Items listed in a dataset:
- - -
-- ==== Sys2Proof/Laws/Money.lean ====
section
/-! SUPPORT. The accounts and the Station Charge Total, `State.money`, through every shared operation: the close of a session (R166),
CLEAR ACCOUNT and POWER_ON_RESET alone change them, and a close keeps the two in agreement (R169, R170). -/

namespace Sys2Proof.Machine

open Sys2Proof.Certificates

set_option linter.all false

/-- The accounts and the Station Charge Total (R170). -/
def State.money (s : State) : List Account × Account := (s.acct.accounts, s.acct.total)

theorem balanced_of_money {s t : State} (h : t.money = s.money) (hb : TotalsAgree s) : TotalsAgree t := by
  have a := congrArg Prod.fst h
  have b := congrArg Prod.snd h
  simp only [State.money] at a b
  unfold TotalsAgree
  rw [a, b]
  exact hb

theorem State.balanced_forEach {α : Type} (l : List α) (f : α → State → State) {s : State}
    (h : ∀ a t, TotalsAgree t → TotalsAgree (f a t)) (hb : TotalsAgree s) : TotalsAgree (State.forEach l f s) := by
  unfold State.forEach
  induction l generalizing s with
  | nil => exact hb
  | cons a l ih => exact ih (h a s hb)

theorem State.money_of_kept {s t : State} (h : t.kept = s.kept) : t.money = s.money := by
  have c := congrArg Kept.acct h
  simp only [State.kept] at c
  simp only [State.money, c]

theorem State.money_forEach {α : Type} (l : List α) (f : α → State → State) (s : State) (h : ∀ a t, (f a t).money = t.money) :
    (State.forEach l f s).money = s.money := by
  unfold State.forEach
  induction l generalizing s with
  | nil => rfl
  | cons a l ih => rw [List.foldl_cons, ih, h]

theorem State.money_modSys (f : Sys → Sys) (s : State) : (s.modSys f).money = s.money := rfl

theorem State.money_modInv (f : Inv → Inv) (s : State) : (s.modInv f).money = s.money := rfl

theorem State.money_modDrv (f : Drv → Drv) (s : State) : (s.modDrv f).money = s.money := rfl

theorem State.money_modRm (f : Rm → Rm) (s : State) : (s.modRm f).money = s.money := rfl

theorem State.money_modPx (f : Px → Px) (s : State) : (s.modPx f).money = s.money := rfl

theorem State.money_modArm (f : Arm → Arm) (s : State) : (s.modArm f).money = s.money := rfl

theorem State.money_modLine (f : Line → Line) (s : State) : (s.modLine f).money = s.money := rfl

theorem State.money_modClaim (f : Claim → Claim) (s : State) : (s.modClaim f).money = s.money := rfl

theorem State.money_modPanel (f : Panel → Panel) (s : State) : (s.modPanel f).money = s.money := rfl

theorem State.money_modPort (f : Port → Port) (s : State) : (s.modPort f).money = s.money := rfl

theorem State.money_modAcct (f : Acct → Acct) (s : State) (h : ∀ u, (f u).accounts = u.accounts ∧ (f u).total = u.total) : (s.modAcct f).money = s.money := by
  simp [State.money, State.modAcct, h]

theorem State.money_claimReel (v : Serial) (r : ReqNo) (k : ReservKind) (s : State) : (s.claimReel v r k).2.money = s.money :=
  State.money_of_kept (State.kept_claimReel ..)
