/-- A count of R164 in its range. -/
theorem tickBand_eq {n : Nat} (h : n ≤ 16777215) : tickBand n = (min 16777215 (n + 1), decide (n = 16777215)) := by
  unfold tickBand
  split
  · next hlt =>
    have hne : n ≠ 16777215 := by simp only [Config.max24] at hlt; omega
    rw [decide_eq_false hne, Nat.min_eq_right (by simp only [Config.max24] at hlt; omega)]
  · next hge =>
    obtain rfl : n = 16777215 := by simp only [Config.max24] at hge; omega
    rfl

/-- Settles O35. -/
theorem secondTickCounts : Obligations.SecondTickCounts := by
  intro n s hnext time O c b up
  have hsome : s.acct.nextSecond.map (fun k => k + 1000) = some (n + 1000) := by rw [hnext]; rfl
  refine ⟨fun hmode => ?init, fun hmode => ?running, fun z h0 h1 h2 h3 => ?session⟩
  case init =>
    rw [exec_secondTick hnext, State.tick_init (s := s.reach n) hmode]
    simp only [State.reach, State.modSys, State.modAcct, hsome]
    rfl
  case running =>
    rw [exec_secondTick hnext, State.tick_running (s := s.reach n) hmode]
    simp only [State.countTick, State.reach, State.modSys, State.modAcct, State.modDrv, Acct.countBand, hsome]
    rfl
  case session => simp only [Session.tick, tickBand_eq, h0, h1, h2, h3, true_and]

/-! ## START -/

theorem exec_start (x : Xfer) (s : State) : exec (.start x) s = .next (s.hostCommand x 0 .initOnly State.start) := rfl

theorem State.startRefused_iff (s : State) : s.startRefused = true ↔
    (∃ e ∈ s.inv.entries, ∃ n, e.slot = some n ∧ s.sys.startup.slotCount ≤ n) ∨
    (s.sys.startup.stationNumber = 0 ∧
      (s.sys.startup.leftHatch = true ∨ ∃ d ∈ s.drv.drives, ∃ i, d.position = .boundary .left i)) ∨
    (s.sys.startup.stationNumber = 7 ∧
      (s.sys.startup.rightHatch = true ∨ ∃ d ∈ s.drv.drives, ∃ i, d.position = .boundary .right i)) := by
  have hslot (e : Entry) : (match e.slot with
      | some n => decide (s.cfg.slotCount ≤ n)
      | none => false) = true ↔ ∃ n, e.slot = some n ∧ s.sys.startup.slotCount ≤ n := by
    cases e.slot with
    | none => simp
    | some n =>
      simp only [Option.some.injEq, exists_eq_left', decide_eq_true_eq]
      exact Iff.rfl
  have hleft (d : Drive) : (match d.position with
      | .boundary .left _ => true
      | _ => false) = true ↔ ∃ i, d.position = .boundary .left i := by
    rcases d.position with _ | ⟨_ | _, i⟩ <;> simp
  have hright (d : Drive) : (match d.position with
      | .boundary .right _ => true
      | _ => false) = true ↔ ∃ i, d.position = .boundary .right i := by
    rcases d.position with _ | ⟨_ | _, i⟩ <;> simp
  simp only [State.startRefused, Bool.or_eq_true, Bool.and_eq_true, decide_eq_true_eq, List.any_eq_true, or_assoc]
  exact or_congr (exists_congr fun e => and_congr_right fun _ => hslot e) (or_congr
    (and_congr_right fun _ => or_congr_right (exists_congr fun d => and_congr_right fun _ => hleft d))
    (and_congr_right fun _ => or_congr_right (exists_congr fun d => and_congr_right fun _ => hright d)))

@[simp] theorem State.accepted_startRefused (x : Xfer) (s : State) : (s.accepted x).startRefused = s.startRefused := by
  rw [State.accepted_eq]; rfl

theorem State.begin_accepted (x : Xfer) (s : State) : (s.accepted x).begin = s.begin.accepted x := by
  rw [State.accepted_eq, State.accepted_eq]; rfl

theorem State.start_begins {s : State} (h : s.startRefused = false) (hdoor : s.panel.doorIsOpen = false ∨ s.panel.doorExpired = false) :
    s.start = .ok ([], s.begin) := by
  have hclosed : ¬(s.panel.doorIsOpen = true ∧ s.panel.doorExpired = true) := by
    rcases hdoor with h | h <;> simp [h]
  rw [State.start, h, if_neg Bool.false_ne_true, if_neg hclosed]

/-- Settles O15. -/
theorem startJoins : Obligations.StartJoins := by
  intro x s hready hmode hpart refused
  have hcheck : modeCheck .initOnly s.sys.mode = none := by rw [hmode]; rfl
  refine ⟨fun hrefused => ?_, fun hfree hdoor => ?_⟩
  · have hbad : (s.accepted x).start = .error .notNow :=
      if_pos ((State.accepted_startRefused x s).trans (s.startRefused_iff.mpr hrefused))
    rw [exec_start, State.host_error hready hcheck hbad]
  · have hfree' : (s.accepted x).startRefused = false := by
      rw [State.accepted_startRefused]
      exact Bool.eq_false_iff.mpr (mt s.startRefused_iff.mp hfree)
    have hbegin := State.start_begins hfree' (by rwa [State.accepted_panel])
    rw [State.begin_accepted] at hbegin
    rw [exec_start, State.host_silent hready hpart hcheck hbegin hready.2.1]
    rfl

/-! ## What an accepted transfer keeps -/

/-- The parts of the state that no consequence changes, once the reply of an accepted transfer is pending. -/
theorem answered_kept (x : Xfer) (c : ReplyCode) (w : List Data) (s : State) : (Certificates.answered x c w s).kept =
    { (s.accepted x).kept with reply := { heartbeat := x.heartbeat, code := c, words := w } } := by rw [State.accepted_eq]; rfl

theorem kept_reply_settle (x : Xfer) (c : ReplyCode) (w : List Data) (t : State) : (t.reply x c w).settle.kept =
    { t.kept with reply := { heartbeat := x.heartbeat, code := c, words := w } } := by rw [State.kept_settle]; rfl

/-! ## MOUNT -/

/-- Fields of MOUNT that R45 refuses. -/
def MountBad (a : MountArgs) : Prop :=
  a.volume.isSome = a.pool.isSome ∨ (∃ v, a.volume = some v ∧ serialOk v = false) ∨ (∃ p, a.pool = some p ∧ (p < 1 ∨ 14 < p)) ∨
    a.access = none ∨ 65535 < a.jobTag ∨ (∃ c, a.classWish = some c ∧ (c < 1 ∨ 4 < c)) ∨ 7 < a.priority ∨ 63 < a.account ∨
    ∃ m, a.minutes = some m ∧ (m < 1 ∨ 255 < m)

/-- MOUNT names nothing legal when it names both or neither, or the one it names is out of its range. -/
theorem mountWant_eq_none_iff (a : MountArgs) : mountWant a = none ↔
    a.volume.isSome = a.pool.isSome ∨ (∃ v, a.volume = some v ∧ serialOk v = false) ∨ (∃ p, a.pool = some p ∧ (p < 1 ∨ 14 < p)) := by
  unfold mountWant
  split
  · next v hv hp => simp [hv, hp]
  · next p hv hp =>
    have hpool : poolOk p = false ↔ p < 1 ∨ 14 < p := by simp only [poolOk, Bool.and_eq_false_iff, decide_eq_false_iff_not]; omega
    simp only [hv, hp, ite_eq_right_iff, reduceCtorEq, imp_false, Bool.not_eq_true, hpool, Option.isSome_none, Option.isSome_some,
      Bool.false_eq_true, false_and, exists_false, Option.some.injEq, exists_eq_left', false_or]
  · next hvol hpool =>
    refine iff_of_true rfl (.inl ?_)
    cases hv : a.volume with
    | none => cases hp : a.pool with
      | none => rfl
      | some p => exact absurd hp (hpool p hv)
    | some v => cases hp : a.pool with
      | none => exact absurd hp (hvol v hv)
      | some p => rfl

theorem mountInRange_eq_false_iff (a : MountArgs) : mountInRange a = false ↔
    65535 < a.jobTag ∨ (∃ c, a.classWish = some c ∧ (c < 1 ∨ 4 < c)) ∨ 7 < a.priority ∨ 63 < a.account ∨
      ∃ m, a.minutes = some m ∧ (m < 1 ∨ 255 < m) := by
  have hwish : wishOk a.classWish = false ↔ ∃ c, a.classWish = some c ∧ (c < 1 ∨ 4 < c) := by
    cases hc : a.classWish with
    | none => simp [wishOk]
    | some c => simp [wishOk, classOk_eq_false_iff]
  have hminutes : (match a.minutes with
      | none => true
      | some m => decide (1 ≤ m) && decide (m ≤ 255)) = false ↔ ∃ m, a.minutes = some m ∧ (m < 1 ∨ 255 < m) := by
    cases hm : a.minutes with
    | none => simp
    | some m =>
      simp only [Bool.and_eq_false_iff, decide_eq_false_iff_not, Option.some.injEq, exists_eq_left', Nat.not_le]
  simp only [mountInRange, Bool.and_eq_false_iff, hwish, decide_eq_false_iff_not, Nat.not_le, or_assoc]
  exact or_congr_right (or_congr_right (or_congr_right (or_congr_right hminutes)))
- - -
Please copy the lines above from the line with "next hlt =>" up to and including the line with "have hsome : s.acct.nextSecond.map", exactly as written and with nothing else.

  · next hlt =>
    have hne : n ≠ 16777215 := by simp only [Config.max24] at hlt; omega
    rw [decide_eq_false hne, Nat.min_eq_right (by simp only [Config.max24] at hlt; omega)]
  · next hge =>
    obtain rfl : n = 16777215 := by simp only [Config.max24] at hge; omega
    rfl

/-- Settles O35. -/
theorem secondTickCounts : Obligations.SecondTickCounts := by
  intro n s hnext time O c b up
  have hsome : s.acct.nextSecond.map (fun k => k + 1000) = some (n + 1000) := by rw [hnext]; rfl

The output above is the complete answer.